John Ritchie

Personal information
- Full name: John Ritchie
- Date of birth: 28 February 1951 (age 74)
- Place of birth: Paddington, England
- Position(s): Forward

Senior career*
- Years: Team / Apps / (Gls)
- Wealdstone
- 1971–1972: Slough Town / 16 / (9)
- 1972–1974: Arsenal / 0 / (0)
- 1974: Hereford United / 22 / (4)
- 1974–1975: Enfield
- 1975–1977: Staines Town
- 1977: Ilford

International career
- 1972: England amateurs / 2 / (0)

= John Ritchie (footballer, born 1951) =

English footballer (born 1951)

John Ritchie (born 28 February 1951) is an English former professional footballer who played as a forward.

==Club career==
Ritchie began his career at Wealdstone, before signing for Slough Town in 1971. Ritchie scored 20 goals in 32 appearances in all competitions for Slough during the 1971–72 season, before signing for Arsenal alongside teammate Peter Cruse.

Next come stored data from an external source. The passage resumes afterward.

-- ==== Sys2Proof/Machine/Illegal.lean ====
section
/-!
DEFINITION. The undocumented opcodes (R280 to R294) and the invalid ones (R145).
-/

namespace Sys2Proof.Machine

/-- LAX (R281): LDA then TAX. -/
def execLax (m : Operand) (s : State) : Result := readInstr m (fun v t => { t.loadA v with x := v }) s

/-- SAX (R282): `Store(A & X)`; no flag. -/
def execSax (m : Operand) (s : State) : Result := writeInstr m (s.a &&& s.x) s

/-- USBC (R283): SBC immediate. -/
def execUsbc (v : Byte) (s : State) : Result := readInstr (.imm v) State.subA s

/-- DCP (R284): DEC then CMP. -/
def execDcp (m : Operand) (s : State) : Result :=
  rmwInstr m (fun v p => (v - 1, p)) (fun r t => t.compareWith t.a r) s

/-- ISB (R285): INC then SBC. -/
def execIsb (m : Operand) (s : State) : Result := rmwInstr m (fun v p => (v + 1, p)) State.subA s

/-- SLO (R286): ASL then ORA. -/
def execSlo (m : Operand) (s : State) : Result := rmwInstr m aslCore (fun r t => t.loadA (t.a ||| r)) s

/-- RLA (R287): ROL then AND. -/
def execRla (m : Operand) (s : State) : Result := rmwInstr m rolCore (fun r t => t.loadA (t.a &&& r)) s

/-- SRE (R288): LSR then EOR. -/
def execSre (m : Operand) (s : State) : Result := rmwInstr m lsrCore (fun r t => t.loadA (t.a ^^^ r)) s

/-- RRA (R289): ROR then ADC; the carry added is the bit the ROR shifted out. -/
def execRra (m : Operand) (s : State) : Result := rmwInstr m rorCore State.addA s

/-- ANC (R290), both opcode bytes alike: AND, then C from N. -/
def execAnc (v : Byte) (s : State) : Result :=
  readInstr (.imm v) (fun w t => { t.loadA (t.a &&& w) with p := { (t.p.setNZ (t.a &&& w)) with c := bit7 (t.a &&& w) } }) s

/-- ALR (R291): AND, then LSR of A. -/
def execAlr (v : Byte) (s : State) : Result :=
  readInstr (.imm v)
    (fun w t => { t with p := (lsrCore (t.a &&& w) t.p).2 }.loadA (lsrCore (t.a &&& w) t.p).1) s

/-- JAM (R292): PC stays, `JAM_CYCLES` pass, nothing else changes. -/
def execJam (s : State) : Result := .next (s.bill s.config.jamCycles)

/-- The undocumented NOPs (R293): the operand bytes are fetched, the effective address is computed for its cost and not
accessed. -/
def execNopUndoc (m : Operand) (s : State) : Result :=
  .next (s.retire (lenOf m) (readCycles m + penalty (resolve m s).crossed))

/-- An invalid opcode (R145, R382): the fatal trap. -/
def execInvalid (op : Byte) (s : State) : Result := raiseTrap s (.invalidOpcode op)

end Sys2Proof.Machine
end

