/-!
SUPPORT. The addressing modes and the jumps in numbers (O4, O36; R161 to R172, R241): bytes and words as their values, and an
indirect jump as its two reads.
-/

namespace Sys2Proof

/-! ## Bytes and words in numbers -/

theorem loByte_eq_ofNat (w : Word) : loByte w = BitVec.ofNat 8 w.toNat := by
  apply BitVec.eq_of_toNat_eq
  simp [loByte]

theorem hiByte_toNat (w : Word) : (hiByte w).toNat = w.toNat / 256 := by
  have hw := w.isLt
  simp only [hiByte, BitVec.extractLsb'_toNat, Nat.shiftRight_eq_div_pow]
  omega

theorem hiByte_eq_ofNat (w : Word) : hiByte w = BitVec.ofNat 8 (w.toNat / 256) := by
  rw [← hiByte_toNat, BitVec.ofNat_toNat, BitVec.setWidth_eq]

theorem wordOf_eq_ofNat (lo hi : Byte) : wordOf lo hi = BitVec.ofNat 16 (lo.toNat + 256 * hi.toNat) := by
  rw [← wordOf_toNat, BitVec.ofNat_toNat, BitVec.setWidth_eq]

/-- Two addresses lie in different pages exactly when their quotients by 256 differ (R168). -/
theorem crosses_eq_decide (u v : Word) : crosses u v = decide (u.toNat / 256 ≠ v.toNat / 256) := by
  simp only [crosses, ne_eq, ← BitVec.toNat_inj, hiByte_toNat]

/-- An address in page 0 by a sum of bytes stays in page 0 (R165, R166). -/
theorem zext16_add (d i : Byte) : zext16 (d + i) = BitVec.ofNat 16 ((d.toNat + i.toNat) % 256) := by
  rw [zext16, ← BitVec.ofNat_toNat, BitVec.toNat_add]

/-- The second address of an indirect jump: the pointer's low byte incremented without a carry into its page (R170). -/
theorem wordOf_loByte_succ_hiByte (a : Word) :
    wordOf (loByte a + 1) (hiByte a) = BitVec.ofNat 16 (a.toNat / 256 * 256 + (a.toNat + 1) % 256) := by
  have hlo : (loByte a + 1).toNat = (a.toNat + 1) % 256 := by simp [loByte_eq_ofNat]
  rw [wordOf_eq_ofNat, hlo, hiByte_toNat]
  congr 1
  omega

end Sys2Proof

namespace Sys2Proof.Machine

/-! ## The addressing modes -/

/-- An indexed address in numbers: the sum modulo 65536, crossed exactly when the page differs (R168, R169, R172). -/
theorem indexed_mem (base : Word) (i : Byte) :
    Resolved.mem (base + zext16 i) (crosses base (base + zext16 i)) =
      .mem (BitVec.ofNat 16 ((base.toNat + i.toNat) % 65536))
        (decide (base.toNat / 256 ≠ (base.toNat + i.toNat) % 65536 / 256)) := by
  have hsum : (base + zext16 i).toNat = (base.toNat + i.toNat) % 65536 := by simp [zext16]
  rw [crosses_eq_decide, hsum, ← hsum, BitVec.ofNat_toNat, BitVec.setWidth_eq]

theorem State.rdZp16_toNat (s : State) (d : Byte) :
    (s.rdZp16 d).toNat = (s.ram.read d.toNat).toNat + 256 * (s.ram.read ((d.toNat + 1) % 256)).toNat := by
  have hnext : (d + 1).toNat = (d.toNat + 1) % 256 := BitVec.toNat_add d 1
  rw [State.rdZp16, wordOf_toNat, hnext, State.ramAt, State.ramAt]

/-- The pointer of mode `izx`: both its bytes lie in page 0 (R171, R93). -/
theorem State.rdZp16_add (s : State) (d i : Byte) :
    s.rdZp16 (d + i) = wordOf (s.ram.read ((d.toNat + i.toNat) % 256))
      (s.ram.read (((d.toNat + i.toNat) % 256 + 1) % 256)) := by
  have hp : (d + i).toNat = (d.toNat + i.toNat) % 256 := BitVec.toNat_add d i
  have hnext : (d + i + 1).toNat = ((d.toNat + i.toNat) % 256 + 1) % 256 := by rw [← hp]; exact BitVec.toNat_add _ 1
  rw [State.rdZp16, hnext, hp, State.ramAt, State.ramAt]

In March 1974, after failing to break into the first team at Arsenal, Ritchie signed for Hereford United. During his time at Hereford, Ritchie scored four goals in 22 Football League appearances. On 15 November 1974, following being on the transfer list by Hereford, Ritchie dropped back into non-league, signing for Enfield for a fee of £4,000. In 1975, Ritchie signed for Staines Town, following their promotion to the Isthmian League Premier Division. In 1977, Ritchie signed for Ilford, before being released after four games.

==International career==
In February 1972, Ritchie made two appearances for England amateurs.